Thursday, July 19, 2007

Gap year

I'm coping with a boring patch at work by listening to back to back episodes of Excess Baggage, a BBC radio programme about travel. In the last 24 hours I've heard dozens of tales of people's adventures across the globe, bringing into painful focus the fact that the last time I ventured to a new country was 2003! Ideas are swirling around my brain, slowly taking shape as escape plans. I think perhaps it's time I took a gap year! I could renew the lease on my apartment, thereby securing a home for myself, then sublease my spot for a couple months, quit my job (it's about time anyway), and disappear on a hair raising adventure. Ok, so you would never find me paddling up the Amazon or hitchhiking across the Sahara, but there are some once in a lifetime adventure destinations I'd love to hit up...
Peru Georgian Republic









Vietnam Samarkand












China
I also want to go to Rio de Janeiro and Cape Town and Zanzibar, and travel the length of the Trans Siberian Railway. I wonder if I could actually get away with it!






Wednesday, July 18, 2007

Something I can do is put a ball in the back of the net. We played five-a-side football on Saturday morning over in Battery Park City. Three goals were scored on each side, and I scored two for my team. Not bad for my first ever match. It was a glorious morning and we had ridiculous amounts of fun. My skills don't extend to passing, dribbling, or tackling opposing players but there's the rest of the summer for that.

I can't cook!

I can do a few things that no one could mess up and occassionally I get lucky if I follow a recipe exactly. But on the whole, I'm a dead loss in the kitchen. Every time I try a baking recipe I come up with something different. Same recipe, same ingredients, never the same result! I tried making curry a couple months ago. Even spent $50 dollars on a small food processor I was so excited. It cooked for over two hours and I still didn't have a proper curry in front of me, finally ended up taking suggestions from the floor, adding flour, cream, and whatever else my roommates shouted out. They all said it was delicious. They're good people, aren't they!
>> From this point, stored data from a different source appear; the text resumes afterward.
/-! ## Regions of the map -/

/-- The first region that holds an address decides its port. -/
theorem portAt_of_first {before after : List Region} {r : Region} {a : Nat} (h : ∀ q ∈ before, q.holds a = false)
    (hr : r.holds a = true) : portAt (before ++ r :: after) a = some r.port := by
  induction before with
  | nil => simp [portAt, hr]
  | cons q before ih =>
    have hq : q.holds a = false := h q List.mem_cons_self
    simpa [portAt, hq] using ih fun q' hq' => h q' (List.mem_cons_of_mem q hq')

/-- An address in no region is plain memory. -/
theorem portAt_of_none {m : List Region} {a : Nat} (h : ∀ q ∈ m, q.holds a = false) : portAt m a = none := by
  induction m with
  | nil => rfl
  | cons q m ih =>
    have hq : q.holds a = false := h q List.mem_cons_self
    simpa [portAt, hq] using ih fun q' hq' => h q' (List.mem_cons_of_mem q hq')

end Machine

open Machine

/-- Settles O57: the first two parts by induction on the map, the others by the port of the address. -/
theorem mapRegionsAnswer : Obligations.MapRegionsAnswer := by
  refine fun s a v => ⟨fun before r after hmap hbefore hr => ?first, portAt_of_none, fun hserved =>
    ⟨fun code hport => ?rejects, fun hport => ?readOnly⟩⟩
  case first =>
    rw [hmap]
    exact portAt_of_first hbefore hr
  case rejects =>
    obtain ⟨t, hread⟩ := busRead_rejected hserved hport
    obtain ⟨u, hwrite⟩ := busWrite_rejected hserved hport v
    exact ⟨⟨t, hread, busRead_err hread⟩, u, hwrite, busWrite_err hwrite⟩
  case readOnly =>
    have hport' : portAt s.bus.undirected.map a.toNat = some .readOnly := hport
    have hread := busRead_of_answer ((answerRead_of_served hserved a).trans (serveRead_readOnly hport'))
    have hwrite := busWrite_of_answer ((answerWrite_of_served hserved a v).trans (serveWrite_readOnly hport' v))
    exact ⟨⟨_, hread, rfl, fun b => rfl, rfl⟩, _, hwrite, rfl, fun b => rfl, rfl⟩


namespace Machine

/-- A served write to plain memory stores its byte, and uses up a directive to serve it. -/
theorem busWrite_served {s : State} {a : Word} (h : s.served) (hp : portAt s.bus.map a.toNat = none) (v : Byte) :
    ∃ s1, busWrite a v s = .ok () s1 ∧
      s1.bus = { s.bus.undirected with cells := Memory.write s.bus.cells a.toNat v } :=
  ⟨_, busWrite_of_answer ((answerWrite_of_served h a v).trans (serveWrite_none (b := s.bus.undirected) hp v)), rfl⟩

/-- A served read of plain memory gives its byte, and uses up a directive to serve it. -/
theorem busRead_served {s : State} {a : Word} (h : s.served) (hp : portAt s.bus.map a.toNat = none) :
    ∃ s1, busRead a s = .ok (s.byteAt a) s1 ∧ s1.bus = s.bus.undirected :=
  ⟨_, busRead_of_answer ((answerRead_of_served h a).trans (serveRead_none (b := s.bus.undirected) hp)), rfl⟩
But I'm not one to give up easily (ask me about the last bloke in my life...) and having seen the film Ratatouille twice in the last two weeks, I figured if the rat could cook so could I. I hurried to our posh supermarket, the infamous Jubilee, and collected up all the ingredients for, you guessed it, ratatouille, a dish I love so much I used to eat it cold out of a tin. I laboured for ages over thinly sliced tomatoes, squash and eggplant, I even made my own special sauce to go with it. The anticipation could have been measured on the Richter scale, and the result was utterly deflating. It didn't taste unpleasant, but it was nowhere near anything special.

Dad can go to a restaurant in Thailand, come home and collect up all the revolting looking ingredients and reproduce the dish he had in Thailand for our own dinner table. Clearly this is not something that is passed genetically. I got all his quirky stuff, but not his talent in the kitchen. The only consolation is that I live in places like London and New York where there's never a shortage of delicious food to be found. Oh and if I ever invite you to dinner... think about it carefully before you say yes.